This explanation of what is "semantic linefeeds" is a good starting
point, but it is not enough.  For starters, "ensures" hints but
doesn't say explicitly that if there's no newline there, it is
inserted.  Also, I think a URL to at least one site explaining what
"semantic linefeeds" are should be in the doc string.

> +	  (when (and (> (point) (line-beginning-position))
> +		     (< (point) (line-end-position)))
> +	    (delete-horizontal-space)
> +	    (newline)

Are you sure 'newline' is the right function to call here?  It doesn't
just insert the newline character, at least not in all the cases.
Perhaps inserting a literal newline character is better?




Information forwarded to bug-gnu-emacs <at> gnu.org:
bug#78561; Package emacs. (Fri, 23 May 2025 15:06:02 GMT) Full text and rfc822 format available.

Message #11 received at 78561 <at> debbugs.gnu.org (full text, mbox):

From: Stefan Monnier <monnier <at> iro.umontreal.ca>
To: Roi Martin <jroi.martin <at> gmail.com>
Cc: Marcin Borkowski <mbork <at> mbork.pl>, 78561 <at> debbugs.gnu.org
Subject: Re: bug#78561: [PATCH] Add semantic linefeed support for paragraph
 filling
Date: Fri, 23 May 2025 11:04:48 -0400
> Given that this is a first version, I have not added any reference to
> the manuals.  If you think it makes sense, please let me know and I'll
> modify the patch accordingly.

Maybe a short version of the explanation you give below would be good to
have in the manual (tho Eli suggests a URL instead, so maybe that's
good enough?).

> +(defun fill-paragraph-semlf (&optional justify)
> +  "Fill paragraph at or after point using semantic linefeeds.
> +
> +This function ensures that a newline character follows every
> +sentence, as punctuated by a period (.), exclamation mark (!), or
> +question mark (?).

This seems inaccurate: it just uses whichever definition of sentence is
used by `forward-sentence`, so it may ignore some of those chars or pay
attention to others.

> +If JUSTIFY is non-nil (interactively, with prefix argument), justify as
> +well.  If `sentence-end-double-space' is non-nil, then period followed
> +by one space does not end a sentence, so don't break a line there.  The
> +variable `fill-column' controls the width for filling."
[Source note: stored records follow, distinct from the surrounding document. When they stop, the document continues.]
-- ==== Sys2Proof/Laws/Memory.lean ====
section
/-!
SUPPORT. Tables and memory: a read after a write, and the canonical form of memory (addresses strictly rising, no entry equal to
what an unlisted address reads as), which every operation on memory keeps.
-/

namespace Sys2Proof.Machine

/-! ## Tables -/

section
variable {α : Type}

@[simp] theorem tget_nil (k : Nat) : tget? ([] : Table α) k = none := rfl

/-- A key read after a value was stored at a key. -/
theorem tget_tset (t : Table α) (k j : Nat) (v : α) : tget? (tset t k v) j = if k = j then some v else tget? t j := by
  induction t with
  | nil => simp [tset, tget?]
  | cons e r ih =>
    obtain ⟨i, w⟩ := e
    unfold tset
    split
    · simp [tget?]
    · split
      · next h => subst h; by_cases hk : i = j <;> simp [tget?, hk]
      · next h => by_cases hi : i = j
                  · have : k ≠ j := fun e => h (hi.trans e.symm)
                    simp [tget?, hi, this]
                  · simp [tget?, hi, ih]

@[simp] theorem tget_tset_same (t : Table α) (k : Nat) (v : α) : tget? (tset t k v) k = some v := by simp [tget_tset]
theorem tget_tset_ne {t : Table α} {k j : Nat} {v : α} (h : k ≠ j) : tget? (tset t k v) j = tget? t j := by simp [tget_tset, h]

/-- A key read after a key was removed. -/
theorem tget_tdel (t : Table α) (k j : Nat) : tget? (tdel t k) j = if k = j then none else tget? t j := by
  induction t with
  | nil => simp [tdel]
  | cons e r ih =>
    obtain ⟨i, w⟩ := e
    unfold tdel
    split
    · next h =>
      subst h
      rw [ih]
      by_cases hj : i = j <;> simp [tget?, hj]
    · next h =>
      by_cases hi : i = j
      · have : k ≠ j := fun e => h (hi.trans e.symm)
        simp [tget?, hi, this]
      · simp [tget?, hi, ih]

/-- A key read after a value was stored in canonical form. -/
theorem tget_tput [DecidableEq α] (t : Table α) (k j : Nat) (v dflt : α) :
    tget (tput t k v dflt) j dflt = if k = j then v else tget t j dflt := by
  unfold tget tput
  split
  · next h => rw [tget_tdel]; by_cases hk : k = j <;> simp [hk, h]
  · rw [tget_tset]; by_cases hk : k = j <;> simp [hk]

/-- What keys that rise from above a bound say of the first one. -/
theorem trising_tset (t : Table α) (lo : Option Nat) (k : Nat) (v : α) (ht : trising lo t = true)
    (hk : ∀ l, lo = some l → l < k) : trising lo (tset t k v) = true := by
  induction t generalizing lo with
  | nil => cases lo with
    | none => simp [tset, trising]
    | some l => simp [tset, trising, hk l rfl]
  | cons e r ih =>
    obtain ⟨i, w⟩ := e
    simp only [trising, Bool.and_eq_true] at ht
    unfold tset
    split
    · next h =>
      simp only [trising, Bool.and_eq_true, decide_eq_true_eq]
      refine ⟨?_, h, ht.2⟩
      cases lo with
      | none => rfl
      | some l => simp [hk l rfl]
    · split
      · next h => subst h; simp only [trising, Bool.and_eq_true]; exact ht
      · next h1 h2 =>
        simp only [trising, Bool.and_eq_true]
        exact ⟨ht.1, ih (some i) ht.2 (by intro l hl; cases hl; omega)⟩

theorem trising_weaken (t : Table α) (i : Nat) (lo : Option Nat) (ht : trising (some i) t = true)
    (hi : ∀ l, lo = some l → l < i) : trising lo t = true := by
  cases t with
  | nil => rfl
  | cons e r =>
    obtain ⟨j, w⟩ := e
    simp only [trising, Bool.and_eq_true, decide_eq_true_eq] at ht ⊢
    refine ⟨?_, ht.2⟩
    cases lo with
    | none => rfl
    | some l => simpa using Nat.lt_trans (hi l rfl) ht.1

theorem trising_tdel (t : Table α) (lo : Option Nat) (k : Nat) (ht : trising lo t = true) : trising lo (tdel t k) = true := by
  induction t generalizing lo with
  | nil => rfl
  | cons e r ih =>
    obtain ⟨i, w⟩ := e
    simp only [trising, Bool.and_eq_true] at ht
    unfold tdel
    split
    · refine ih lo (trising_weaken r i lo ht.2 ?_)
      intro l hl; subst hl; simpa using ht.1
    · simp only [trising, Bool.and_eq_true]; exact ⟨ht.1, ih _ ht.2⟩

theorem mem_tset {t : Table α} {k : Nat} {v : α} {e : Nat × α} (h : e ∈ tset t k v) : e = (k, v) ∨ e ∈ t := by
  induction t with
  | nil => simp only [tset, List.mem_singleton] at h; exact .inl h
  | cons x r ih =>
    obtain ⟨i, w⟩ := x
    unfold tset at h
    split at h
    · simpa using h
    · split at h
      · simp only [List.mem_cons] at h ⊢; exact h.imp id .inr
      · simp only [List.mem_cons] at h ⊢
        rcases h with h | h
        · exact .inr (.inl h)
        · exact (ih h).imp id .inr

theorem mem_tdel {t : Table α} {k : Nat} {e : Nat × α} (h : e ∈ tdel t k) : e ∈ t := by
  induction t with
  | nil => exact h
  | cons x r ih =>
    obtain ⟨i, w⟩ := x
    unfold tdel at h
    split at h
    · exact List.mem_cons_of_mem _ (ih h)
    · simp only [List.mem_cons] at h ⊢; exact h.imp id ih

/-- Storing in canonical form keeps it. -/
theorem twf_tput [DecidableEq α] (t : Table α) (k : Nat) (v dflt : α) (h : twf t dflt = true) : twf (tput t k v dflt) dflt = true := by
  simp only [twf, Bool.and_eq_true, List.all_eq_true, Bool.not_eq_true', decide_eq_false_iff_not] at h ⊢
  unfold tput
  split
  · exact ⟨trising_tdel t none k h.1, fun e he => h.2 e (mem_tdel he)⟩
  · next hv =>
    refine ⟨trising_tset t none k v h.1 (by simp), fun e he => ?_⟩
    rcases mem_tset he with rfl | he
    · exact hv
    · exact h.2 e he

end

/-! ## Memory (R2) -/

/-- A byte read after a byte was written. -/
theorem memByte_memSet (mem : List Host.Cell) (a j : Nat) (b : Byte) :
    memByte (memSet mem a b) j = if a = j then b else memByte mem j := tget_tput mem a j b unlistedByte

@[simp] theorem memByte_memSet_same (mem : List Host.Cell) (a : Nat) (b : Byte) : memByte (memSet mem a b) a = b := by
  simp [memByte_memSet]
theorem memByte_memSet_ne {mem : List Host.Cell} {a j : Nat} {b : Byte} (h : a ≠ j) :
    memByte (memSet mem a b) j = memByte mem j := by simp [memByte_memSet, h]

/-- A byte read after `n` bytes of a natural were written from `a` on. -/
theorem memByte_memPut (mem : List Host.Cell) (a x n j : Nat) :
    memByte (memPut mem a x n) j = if a ≤ j ∧ j < a + n then BitVec.ofNat 8 (x / 256 ^ (j - a)) else memByte mem j := by
  induction n generalizing mem a x with
  | zero => rw [memPut, if_neg (by omega)]
  | succ n ih =>
    rw [memPut, ih, memByte_memSet]
    by_cases h : a = j
    · subst h; simp
    · by_cases h1 : a + 1 ≤ j ∧ j < a + 1 + n
      · have h2 : a ≤ j ∧ j < a + (n + 1) := ⟨by omega, by omega⟩
        have h3 : j - a = (j - (a + 1)) + 1 := by omega
        rw [if_pos h1, if_pos h2, h3, pow_succ', Nat.div_div_eq_div_mul]
      · rw [if_neg h1, if_neg h, if_neg (by omega)]

/-- Bytes outside those written read as before. -/
theorem memByte_memPut_outside {mem : List Host.Cell} {a x n j : Nat} (h : ¬ (a ≤ j ∧ j < a + n)) :
    memByte (memPut mem a x n) j = memByte mem j := by rw [memByte_memPut, if_neg h]

theorem wf_memSet {mem : List Host.Cell} (a : Nat) (b : Byte) (h : Memory.wf mem = true) : Memory.wf (memSet mem a b) = true :=
  twf_tput mem a b unlistedByte h

theorem wf_memPut {mem : List Host.Cell} (a x n : Nat) (h : Memory.wf mem = true) : Memory.wf (memPut mem a x n) = true := by
  induction n generalizing mem a x with
  | zero => exact h
  | succ n ih => exact ih (a + 1) (x / 256) (wf_memSet a _ h)

theorem wf_memBytes {mem : List Host.Cell} (a : Nat) (bs : List Byte) (h : Memory.wf mem = true) :
    Memory.wf (memBytes mem a bs) = true := by
  induction bs generalizing mem a with
  | nil => exact h
  | cons b r ih => exact ih (a + 1) (wf_memSet a b h)

/-- Noting a mapping for replication writes no memory. -/
@[simp] theorem pruneRp_mem (d : Dev) : (pruneRp d).mem = d.mem := by unfold pruneRp; split <;> rfl
@[simp] theorem noteRp_mem (d : Dev) (line : Nat) (x : Line) : (noteRp d line x).mem = d.mem := by
  unfold noteRp
  generalize List.range 16 = ls
  suffices h : ∀ (ls : List Nat) (e : Dev), e.mem = d.mem → (ls.foldl _ e).mem = d.mem from h ls d rfl
  intro ls
  induction ls with
  | nil => exact fun e he => he
  | cons i r ih =>
    intro e he
    refine ih _ ?_
    dsimp only
    split
    · exact he
    · split <;> simp [he]

/-- The two operations that write device memory: a line at its slice, and a save area. -/
theorem wf_putLine (d : Dev) (line : Nat) (x : Line) (cmp : Bool) (h : Memory.wf d.mem = true) :
    Memory.wf (putLine d line x cmp).mem = true := by
  unfold putLine; exact wf_memPut _ _ _ ((noteRp_mem d line x).symm ▸ h)

theorem wf_writeArea (d : Dev) (a : Nat) (ps : List (Nat × Nat × Nat)) (h : Memory.wf d.mem = true) :
    Memory.wf (writeArea d a ps).mem = true := by
  unfold writeArea
  induction ps generalizing d with
  | nil => exact h
  | cons p r ih => exact ih { d with mem := memPut d.mem (a + p.1) p.2.2 p.2.1 } (wf_memPut _ _ _ h)

theorem wf_reset : Memory.wf State.reset.dev.mem = true := rfl

end Sys2Proof.Machine
end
I'd move the "The" to the last line.  🙂

> +  (interactive "P")
> +  (save-excursion
> +    (let ((end (progn
> +		 (fill-forward-paragraph 1)
> +		 (backward-word)
> +		 (end-of-line)
> +		 (point)))
> +	  (start (progn
> +		   (fill-forward-paragraph -1)
> +		   (forward-word)
> +		   (beginning-of-line)
> +		   (point)))
> +	  pfx)
> +      (with-restriction start end
> +	(let ((fill-column (point-max)))
> +	  (setq pfx (or (fill-region-as-paragraph (point-min) (point-max)) "")))
> +	(goto-char (point-min))
> +	(while (not (eobp))
> +	  (let ((fill-prefix pfx))
> +	    (fill-region-as-paragraph (point)
> +				      (progn (forward-sentence) (point))
> +				      justify))
> +	  (when (and (> (point) (line-beginning-position))
> +		     (< (point) (line-end-position)))
> +	    (delete-horizontal-space)
> +	    (newline)
> +	    (insert pfx))))))
> +  t)

Please try and separate it into a `fill-region-semlf` function and then
another one which applies it to a paragraph, so that it can also be used
to fill a specific user-specified region (or the whole buffer).


        Stefan





Information forwarded to bug-gnu-emacs <at> gnu.org:
bug#78561; Package emacs. (Sat, 24 May 2025 12:16:01 GMT) Full text and rfc822 format available.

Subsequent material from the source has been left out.